Ilfeld Monastery School
The Ilfeld Monastery School is a former grammar school founded in 1546 in the buildings of the former Ilfeld Premonstratensian Monastery . The Alumnat belonged to 1934 for the major high schools in central Germany .
history
The Ilfeld Monastery School was founded in 1546 by the last abbot of the Ilfeld Monastery, Thomas Stange, with the consent of Count Wolfgang zu Stolberg . From 1550, Michael Neander , as headmaster, set the priorities and foundations for the later tradition, building on the ideas of the reformer Philipp Melanchthon . With the extinction of the male rulers in the county of Hohnstein in 1593, Duke Heinrich Julius von Wolfenbüttel tried to secure their inheritance and thus got into a dispute with the competing Counts of Stolberg. The Welfs lost the legal dispute through a ruling by the Reich Chamber of Commerce in 1632. Only the Ilfeld Abbey remained in the care of the Welfs as a “mild foundation”. This exclave has been administered from Hanover since 1559. Later (1803) the Milde Stiftung was to prove to be a useful advantage at the Reichsdeputationshauptschluss , since such a secularization could not take place.

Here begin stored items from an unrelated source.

/-- R39 with BUSY = 0: what a write does at every offset but CMD and MSGDATA. -/
def Obligations.IdleWritesSetRegisters : Prop :=
  ∀ (s : State) (a v : Word) (q : List Input), s.input = .write a v :: q → s.pend = 0 → off a ≠ 0x00C → off a ≠ 0x028 →
    ∃ t, step s = .next t ∧
      t = (if off a = 0x004 then { s with input := q, ie := v.getLsbD 0 }
        else if off a = 0x008 then
          { s with input := q, done := s.done && !v.getLsbD 1, err := s.err && !v.getLsbD 2,
                   drop := s.drop && !v.getLsbD 3, errcode := if v.getLsbD 2 then 0 else s.errcode }
        else if off a = 0x010 then
          { s with input := q, msglen := BitVec.ofNat 64 (s.msglen.toNat / 2 ^ 32 * 2 ^ 32 + v.toNat) }
        else if off a = 0x014 then
          { s with input := q, msglen := BitVec.ofNat 64 (v.toNat * 2 ^ 32 + s.msglen.toNat % 2 ^ 32) }
        else if off a = 0x018 then { s with input := q, blksel := v }
        else if off a = 0x024 then { s with input := q, msgptr := BitVec.ofNat 32 (v.toNat / 4 * 4) }
        else if off a = 0x02C then { s with input := q, padptr := BitVec.ofNat 32 (v.toNat / 4 * 4) }
        else { s with input := q })

/-- R45: the MSGDATA port. With BUSY = 0 a write in range stores the word's four bytes, big-endian, at MSGPTR and nowhere
else; one out of range sets DROP and leaves MSG; both advance MSGPTR. A read in range returns the word of the four bytes,
each as written (a byte never written is unspecified); one out of range returns 0; both advance MSGPTR. With BUSY = 1 the
write is dropped and neither access moves MSGPTR. -/
def Obligations.MsgDataPort : Prop :=
  (∀ (s : State) (a v : Word) (q : List Input), s.input = .write a v :: q → s.pend = 0 → off a = 0x028 →
    ∃ t, step s = .next t ∧ t.msgptr.toNat = (s.msgptr.toNat + 4) % 2 ^ 32 ∧
      (s.msgptr.toNat + 4 ≤ s.msgCap →
        t = { s with input := q, msg := t.msg, msgptr := t.msgptr } ∧
        (∀ j, j < 4 → memGet t.msg (s.msgptr.toNat + j) = some (BitVec.ofNat 8 (v.toNat / 2 ^ (8 * (3 - j)) % 256))) ∧
        (∀ i, (i < s.msgptr.toNat ∨ s.msgptr.toNat + 4 ≤ i) → memGet t.msg i = memGet s.msg i)) ∧
      (s.msgCap < s.msgptr.toNat + 4 → t = { s with input := q, drop := true, msgptr := t.msgptr })) ∧
  (∀ (s : State) (a : Word) (q : List Input), s.input = .read a :: q → s.pend = 0 → off a = 0x028 →
    ∃ t, step s = .next t ∧ t.msgptr.toNat = (s.msgptr.toNat + 4) % 2 ^ 32 ∧
      t = { s with input := q, readData := t.readData, draws := t.draws, msgptr := t.msgptr } ∧
      (s.msgCap < s.msgptr.toNat + 4 → t.readData = some 0) ∧
      (s.msgptr.toNat + 4 ≤ s.msgCap → ∃ c : Fin 4 → Byte, t.readData = some (c 0 ++ c 1 ++ c 2 ++ c 3) ∧
        ∀ (j : Fin 4) (b : Byte), memGet s.msg (s.msgptr.toNat + j.val) = some b → c j = b)) ∧
  (∀ (s : State) (a v : Word) (q : List Input), s.input = .write a v :: q → s.pend ≠ 0 → off a = 0x028 →
    step s = .next { s with input := q, drop := true }) ∧
  (∀ (s : State) (a : Word) (q : List Input), s.input = .read a :: q → s.pend ≠ 0 → off a = 0x028 →
    ∃ t, step s = .next t ∧ t.msgptr = s.msgptr ∧ t.msg = s.msg)

/-- R121 at the port: a byte of the word that was never written is a fresh draw, the written ones are exact. Here the first
byte is the unwritten one. -/
def Obligations.UnwrittenMessageByteIsDrawn : Prop :=
  ∀ (s : State) (a : Word) (q : List Input) (b1 b2 b3 : Byte), s.input = .read a :: q → s.pend = 0 → off a = 0x028 →
    s.msgptr.toNat + 4 ≤ s.msgCap → memGet s.msg s.msgptr.toNat = none →
    memGet s.msg (s.msgptr.toNat + 1) = some b1 → memGet s.msg (s.msgptr.toNat + 2) = some b2 →
    memGet s.msg (s.msgptr.toNat + 3) = some b3 →
    step s = .next
      { s with input := q, msgptr := s.msgptr + 4, draws := s.draws + 1,
               readData := some (Config.freeByte s.draws ++ b1 ++ b2 ++ b3) }

/-- R46: a read of PADDATA with BUSY = 0 returns four bytes of the padded message below PADLEN and 0 from there on, and
advances PADPTR; it never straddles PADLEN; a write of PADDATA is ignored; with BUSY = 1 PADPTR does not move. -/
def Obligations.PadDataPort : Prop :=
  (∀ (s : State) (a : Word) (q : List Input), s.input = .read a :: q → s.pend = 0 → off a = 0x030 →
    ∃ t, step s = .next t ∧ t.padptr.toNat = (s.padptr.toNat + 4) % 2 ^ 32 ∧
      t = { s with input := q, readData := t.readData, draws := t.draws, padptr := t.padptr } ∧
      (s.padlen.toNat < s.padptr.toNat + 4 → t.readData = some 0) ∧
      (s.padptr.toNat + 4 ≤ s.padlen.toNat → ∃ c : Fin 4 → Byte, t.readData = some (c 0 ++ c 1 ++ c 2 ++ c 3) ∧
        ∀ (j : Fin 4) (b : Byte), memGet s.pad (s.padptr.toNat + j.val) = some b → c j = b)) ∧
  (∀ s : State, Invariant s → s.padptr.toNat < s.padlen.toNat → s.padptr.toNat + 4 ≤ s.padlen.toNat) ∧
  (∀ (s : State) (a v : Word) (q : List Input), s.input = .write a v :: q → s.pend = 0 → off a = 0x030 →
    step s = .next { s with input := q }) ∧
  (∀ (s : State) (a : Word) (q : List Input), s.input = .read a :: q → s.pend ≠ 0 → off a = 0x030 →
    ∃ t, step s = .next t ∧ t.padptr = s.padptr)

The Thirty Years' War brought the restoration of conditions in the Ilfeld Abbey with the Catholic Party in 1622 and in 1629 the Premonstratensians moved back into their old monastery. However, they were forced to flee as early as 1631 by approaching Swedish troops. Two years later the Protestant abbot Cajus reestablished the Academic Gymnasium .
When the Georg-August-Universität Göttingen was founded in 1737, the Ilfeld Abbey School was closely linked to it. Its curator from Münchhausen would have preferred to completely dissolve the monastery school and its monastery and use it to finance the new Göttingen University, but this was not legally possible. The monastery was used with its income for financing. The monastery school and the monastery were placed under the supervision of the Göttingen university professor Johann Matthias Gesner and later supervised by Christian Gottlob Heyne in his successor . The Ilfeld Abbey School achieved a high reputation in the 18th century and was perceived as the Georgia-Augusta cadre forge , a "preparatory institution for the Göttingen University."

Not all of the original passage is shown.